▶ **Required action**
Exactly as they appear, restate the lines of the material, from the first through the one containing "def updCore (n".

• • •

-- ==== Sys2Proof/Machine/Ops.lean ====
section
/-! DEFINITION. Operations every family shares: the clock's reading, outputs, the log, posted writes to the host, MSI-X
and event delivery, and a core's place in the state. -/

namespace Sys2Proof.Machine

/-- What a meaning answers. -/
abbrev Res := Host.Outcome State Fault Refusal

/-- The LTC: the integer part of the accumulator (R262). -/
def now (s : State) : W64 := (s.time.acc >>> 32).setWidth 64
/-- Send something out. -/
def emit (o : Out) (s : State) : State := { s with sent := s.sent ++ [o] }
/-- Send a fabric message. -/
def emitFab (m : FabMsg) (s : State) : State := emit (.fab m) s

/-- The core at a node. -/
def getCore (s : State) (n : Node) : Core := getK {} s.cores n.toNat
/-- Put a core at a node. -/
def setCore (n : Node) (c : Core) (s : State) : State := { s with cores := putK {} s.cores n.toNat c }
/-- Change the core at a node. -/
def updCore (n : Node) (f : Core → Core) (s : State) : State := setCore n (f (getCore s n)) s

/-- Codes of R11. A boot halt is a halt of BOOTING; AON_ONLY has no code that a host sees, and reads as all ones (R13, R370). -/
def DevState.code : DevState → BitVec 4
  | .booting => 1 | .ready => 2 | .attached => 3 | .running => 4 | .adapting => 5
  | .degraded => 6 | .safeHold => 7 | .locked => 8 | .realign => 9 | .aonOnly => 15 | .bootHalt => 1
/-- DEVSTATE[7:0] (R11, R12). -/
def devByte (d : Dev) : Byte := (match d.prior with | some p => p.code | none => 0) ++ d.state.code
/-- DEVSTATE (R362). -/
def devstate (d : Dev) : W32 :=
  d.stateSeq ++ (0 : BitVec 4) ++ BitVec.ofBool d.sitesLost ++ BitVec.ofBool d.bootedAlt
    ++ BitVec.ofBool d.manifestLoaded ++ BitVec.ofBool d.dispatchUp ++ devByte d

/-- The class's number (R442). -/
def Cls.num : Cls → Nat
  | .c0 => 0 | .c1 => 1 | .c2 => 2 | .c3 => 3 | .c4 => 4
/-- The higher of two classes. -/
def Cls.max (a b : Cls) : Cls := if a.num < b.num then b else a
/-- At least the class. -/
def Cls.ge (a b : Cls) : Bool := decide (b.num ≤ a.num)

/-- The frame number at this moment, or 0xFFFF_FFFF with no frame loop (R332). -/
def frameNo (s : State) : W32 :=
  match s.loop.ctx, s.loop.cur with
  | none, none => 0xFFFFFFFF
  | _, some f => f.n
  | some _, none => if s.loop.started = 0 then 0 else s.loop.next - 1

/-- The 32 bytes of a log record (R469). -/
def logBytes (r : LogRec) : List Byte :=
  let b := leBytes 4 r.seq.toNat ++ leBytes 8 r.ltc.toNat ++ [r.kind, r.cls] ++ leBytes 2 r.code.toNat ++ r.payload
  b ++ leBytes 4 (crc32c b).toNat

/-- The collector hardware holds Lantern in reset after a lockstep or SRAM error of its own (R465). -/
def ltnHeld (s : State) : Bool := s.fc.active.any (fun e => (e.source = .ltnLockstep || e.source = .ltnSramUe) && e.cause)

/-- Append one record (R469, R470): the ring keeps the latest 2048, and one overwritten before its flush is lost. The hub
staging mirror follows while PD_HUB is on, record n at n modulo 2048. -/
def logPut (kind cls : Byte) (code : W16) (payload : List Byte) (s : State) : State :=
  if ltnHeld s then s else
  let l := s.log
  let r : LogRec := { seq := l.seq, ltc := now s, kind, cls, code, payload := sub payload 0 12 }
  let ring := l.ring ++ [r]
  let s := if s.fab.gated.contains 1 then s
    else { s with mem := { s.mem with staging := wrN s.mem.staging (0xF0000 + l.seq.toNat % 2048 * 32) (logBytes r) } }
  let l' := { l with seq := l.seq + 1, urgentFlush := l.urgentFlush || (kind = 1 && decide (2 ≤ cls.toNat)) }
  if ring.length ≤ 2048 then { s with log := { l' with ring } }
  else
    let old := ring.headD r
    let lost := decide ((old.seq - l.flushed).toNat < 2 ^ 31)
    let gap := if lost then some ((match l.gap with | some g => g.1 | none => old.seq), old.seq) else l.gap
    { s with log := { l' with ring := ring.tail, gap, flushed := if lost then old.seq + 1 else l.flushed } }

/-- Append a log record; when records have been lost, a LOG_GAP record names their range (R470). -/
def logRec (kind cls : Byte) (code : W16) (payload : List Byte) (s : State) : State :=
  let s := logPut kind cls code payload s
  match s.log.gap with
  | some (a, b) => logPut 0x0A 0 0 (leBytes 4 a.toNat ++ leBytes 4 b.toNat) { s with log := { s.log with gap := none } }
  | none => s

/-- A C0 note: a FAULT record of class 0 (R469). -/
def note (code : W16) (payload : List Byte) (s : State) : State := logRec 1 0 code payload s

/-- The default of an MSI-X vector. -/
def getVec (s : State) (v : Nat) : MsixVec := getK {} s.host.msix v
/-- Send a vector, or set its pending bit while it is masked or the link is down (R302). -/
def msix (v : Nat) (s : State) : State :=
  let e := getVec s v
  if s.host.up ∧ s.host.msixEn ∧ ¬e.masked then emit (.msix v) s
  else { s with host := { s.host with msix := putK {} s.host.msix v { e with pend := true } } }

/-- Bytes of posted writes held now: AR_HELD (R304, R576). -/
def heldBytes (h : HostLink) : Nat := (h.held.map (fun w => w.data.length)).sum

/-- Mark an object TORN for the current detach generation (R305): one entry per object and generation, 4096 at most. -/
def tornMark (obj : Handle) (len : Nat) (flag : BitVec 4) (s : State) : State :=
  let h := s.host
  let hit (e : TornEnt) : Bool := e.obj = obj && e.gen = h.gen
  let torn := if h.torn.any hit then
      h.torn.map (fun e => if hit e then
        { e with lost := min (e.lost + len) (2 ^ 64 - 1), last := frameNo s, flags := e.flags ||| flag } else e)
    else if h.torn.length < 4096 then
      h.torn ++ [{ obj, gen := h.gen, lost := len, first := frameNo s, last := frameNo s, flags := flag }]
    else h.torn
  { s with host := { h with torn, tornOvf := h.tornOvf || (!(h.torn.any hit) && decide (4096 ≤ h.torn.length)) } }

/-- Discard a posted write: its object, if any, is TORN (R304, R305). -/
def discardPosted (flag : BitVec 4) (w : Posted) (s : State) : State :=
  match w.obj with
  | some o => tornMark o w.data.length flag s
  | none => s

/-- The object's cached descriptor is an invalid one (R314): it is kept with LENGTH 0, which no valid descriptor has. -/
def objInvalid (s : State) (h : Handle) : Bool := s.obj.descs.any (fun d => d.1 = h && d.2.length = 0)

/-- A posted write to host memory (R293, R304): sent while attached with the link up, held or discarded while detached; to an
object whose descriptor is invalid it is discarded and the object is TORN (R314). It drops the device's own cached copy of
the lines it writes. -/
def postWrite (w : Posted) (s : State) : State :=
  let h := s.host
  let lines := match w.obj with
    | some o => h.lines.filter (fun l => ¬(l.1 = o ∧ w.addr.toNat / 64 ≤ l.2.1 ∧ l.2.1 * 64 < w.addr.toNat + w.data.length))
    | none => h.lines
  let s := { s with host := { h with lines } }
  if (match w.obj with | some o => objInvalid s o | none => false) then discardPosted 0 w s
  else if h.attached ∧ h.up then emit (.hostWrite w) s
  else if h.holdEnded then discardPosted 4 w s
  else if h.overflowed ∨ 262144 < heldBytes h + w.data.length then
    discardPosted 1 w { s with host := { s.host with overflowed := true } }
  else { s with host := { s.host with held := s.host.held ++ [w] } }

/-- A non-posted request of the device to host memory (R296). -/
def hostReq (what : ReqFor) (mk : Nat → Out) (s : State) : State :=
  let h := s.host
  emit (mk h.nextTag)
    { s with host := { h with nextTag := h.nextTag + 1, reqs := h.reqs ++ [{ tag := h.nextTag, at_ := now s, what }] } }

/-- An event handle that names an event: not 0xFFFF and below the table's count (R308). -/
def evtValid (s : State) (h : Nat) : Bool := decide (h ≠ 0xFFFF) && decide (h < s.obj.evtTab.count)

/-- Move the entries that satisfy `p` to the end: they are the most recently used. -/
def touch {α : Type} (p : α → Bool) (l : List α) : List α := l.filter (fun x => !p x) ++ l.filter p
/-- Append an entry to a cache of `cap` entries kept least recently used first: when full, the first unpinned one goes. -/
def lruInsert {α : Type} (cap : Nat) (pinned : α → Bool) (x : α) (l : List α) : List α :=
  if l.length < cap then l ++ [x] else l.takeWhile pinned ++ (l.dropWhile pinned).tail ++ [x]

• • •

▶ **Answer**
-- ==== Sys2Proof/Machine/Ops.lean ====
section
/-! DEFINITION. Operations every family shares: the clock's reading, outputs, the log, posted writes to the host, MSI-X
and event delivery, and a core's place in the state. -/

namespace Sys2Proof.Machine

/-- What a meaning answers. -/
abbrev Res := Host.Outcome State Fault Refusal

/-- The LTC: the integer part of the accumulator (R262). -/
def now (s : State) : W64 := (s.time.acc >>> 32).setWidth 64
/-- Send something out. -/
def emit (o : Out) (s : State) : State := { s with sent := s.sent ++ [o] }
/-- Send a fabric message. -/
def emitFab (m : FabMsg) (s : State) : State := emit (.fab m) s

/-- The core at a node. -/
def getCore (s : State) (n : Node) : Core := getK {} s.cores n.toNat
/-- Put a core at a node. -/
def setCore (n : Node) (c : Core) (s : State) : State := { s with cores := putK {} s.cores n.toNat c }
/-- Change the core at a node. -/
def updCore (n : Node) (f : Core → Core) (s : State) : State := setCore n (f (getCore s n)) s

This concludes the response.